• TASK ITEM:
What follows is a set of records. Repeat every one of them exactly.

• PROVIDED INFORMATION:
-- ==== Sys2Proof/Machine/Dispatch.lean ====
section
/-!
DEFINITION. The dispatch: one arm per command, each a direct call of its meaning.
-/
namespace Sys2Proof.Machine

def exec (i : Instr) (s : State) : Host.Outcome State Fault Refusal :=
  match i with
  | .nop => Sys2Proof.Machine.execNop s
  | .andSl => Sys2Proof.Machine.execAndSl s
  | .and => Sys2Proof.Machine.execAnd s
  | .andIpl => Sys2Proof.Machine.execAndIpl s
  | .andIpe => Sys2Proof.Machine.execAndIpe s
  | .orSl => Sys2Proof.Machine.execOrSl s
  | .or => Sys2Proof.Machine.execOr s
  | .orIpl => Sys2Proof.Machine.execOrIpl s
  | .orIpe => Sys2Proof.Machine.execOrIpe s
  | .xorSl => Sys2Proof.Machine.execXorSl s
  | .xor => Sys2Proof.Machine.execXor s
  | .xorIpl => Sys2Proof.Machine.execXorIpl s
  | .xorIpe => Sys2Proof.Machine.execXorIpe s
  | .shl => Sys2Proof.Machine.execShl s
  | .shlIp => Sys2Proof.Machine.execShlIp s
  | .shlSub => Sys2Proof.Machine.execShlSub s
  | .shlc => Sys2Proof.Machine.execShlc s
  | .shr => Sys2Proof.Machine.execShr s
  | .shrIp => Sys2Proof.Machine.execShrIp s
  | .shrSub => Sys2Proof.Machine.execShrSub s
  | .modp => Sys2Proof.Machine.execModp s
  | .negmodp => Sys2Proof.Machine.execNegmodp s
  | .shrRound rm neg => Sys2Proof.Machine.execShrRound rm neg s
  | .rtm rm neg => Sys2Proof.Machine.execRtm rm neg s
  | .twos => Sys2Proof.Machine.execTwos s
  | .xorNn => Sys2Proof.Machine.execXorNn s
  | .xorNnIpl => Sys2Proof.Machine.execXorNnIpl s
  | .xorNnIpe => Sys2Proof.Machine.execXorNnIpe s
  | .xorPn => Sys2Proof.Machine.execXorPn s
  | .xorPln => Sys2Proof.Machine.execXorPln s
  | .xorNln => Sys2Proof.Machine.execXorNln s
  | .getbP => Sys2Proof.Machine.execGetbP s
  | .getbN => Sys2Proof.Machine.execGetbN s
  | .asgbP => Sys2Proof.Machine.execAsgbP s
  | .asgbN => Sys2Proof.Machine.execAsgbN s
  | .mul => Sys2Proof.Machine.execMul s
  | .mullo => Sys2Proof.Machine.execMullo s
  | .modpmul => Sys2Proof.Machine.execModpmul s
  | .mulmodBnm1 => Sys2Proof.Machine.execMulmodBnm1 s
  | .mulmodBnp1 => Sys2Proof.Machine.execMulmodBnp1 s

end Sys2Proof.Machine
end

• EXPECTED ANSWER:
-- ==== Sys2Proof/Machine/Dispatch.lean ====
section
/-!
DEFINITION. The dispatch: one arm per command, each a direct call of its meaning.
-/
namespace Sys2Proof.Machine

def exec (i : Instr) (s : State) : Host.Outcome State Fault Refusal :=
  match i with
  | .nop => Sys2Proof.Machine.execNop s
  | .andSl => Sys2Proof.Machine.execAndSl s
  | .and => Sys2Proof.Machine.execAnd s
  | .andIpl => Sys2Proof.Machine.execAndIpl s
  | .andIpe => Sys2Proof.Machine.execAndIpe s
  | .orSl => Sys2Proof.Machine.execOrSl s
  | .or => Sys2Proof.Machine.execOr s
  | .orIpl => Sys2Proof.Machine.execOrIpl s
  | .orIpe => Sys2Proof.Machine.execOrIpe s
  | .xorSl => Sys2Proof.Machine.execXorSl s
  | .xor => Sys2Proof.Machine.execXor s
  | .xorIpl => Sys2Proof.Machine.execXorIpl s
  | .xorIpe => Sys2Proof.Machine.execXorIpe s
  | .shl => Sys2Proof.Machine.execShl s
  | .shlIp => Sys2Proof.Machine.execShlIp s
  | .shlSub => Sys2Proof.Machine.execShlSub s
  | .shlc => Sys2Proof.Machine.execShlc s
  | .shr => Sys2Proof.Machine.execShr s
  | .shrIp => Sys2Proof.Machine.execShrIp s
  | .shrSub => Sys2Proof.Machine.execShrSub s
  | .modp => Sys2Proof.Machine.execModp s
  | .negmodp => Sys2Proof.Machine.execNegmodp s
  | .shrRound rm neg => Sys2Proof.Machine.execShrRound rm neg s
  | .rtm rm neg => Sys2Proof.Machine.execRtm rm neg s
  | .twos => Sys2Proof.Machine.execTwos s
  | .xorNn => Sys2Proof.Machine.execXorNn s
  | .xorNnIpl => Sys2Proof.Machine.execXorNnIpl s
  | .xorNnIpe => Sys2Proof.Machine.execXorNnIpe s
  | .xorPn => Sys2Proof.Machine.execXorPn s
  | .xorPln => Sys2Proof.Machine.execXorPln s
  | .xorNln => Sys2Proof.Machine.execXorNln s
  | .getbP => Sys2Proof.Machine.execGetbP s
  | .getbN => Sys2Proof.Machine.execGetbN s
  | .asgbP => Sys2Proof.Machine.execAsgbP s
  | .asgbN => Sys2Proof.Machine.execAsgbN s
  | .mul => Sys2Proof.Machine.execMul s
  | .mullo => Sys2Proof.Machine.execMullo s
  | .modpmul => Sys2Proof.Machine.execModpmul s
  | .mulmodBnm1 => Sys2Proof.Machine.execMulmodBnm1 s
  | .mulmodBnp1 => Sys2Proof.Machine.execMulmodBnp1 s

end Sys2Proof.Machine
end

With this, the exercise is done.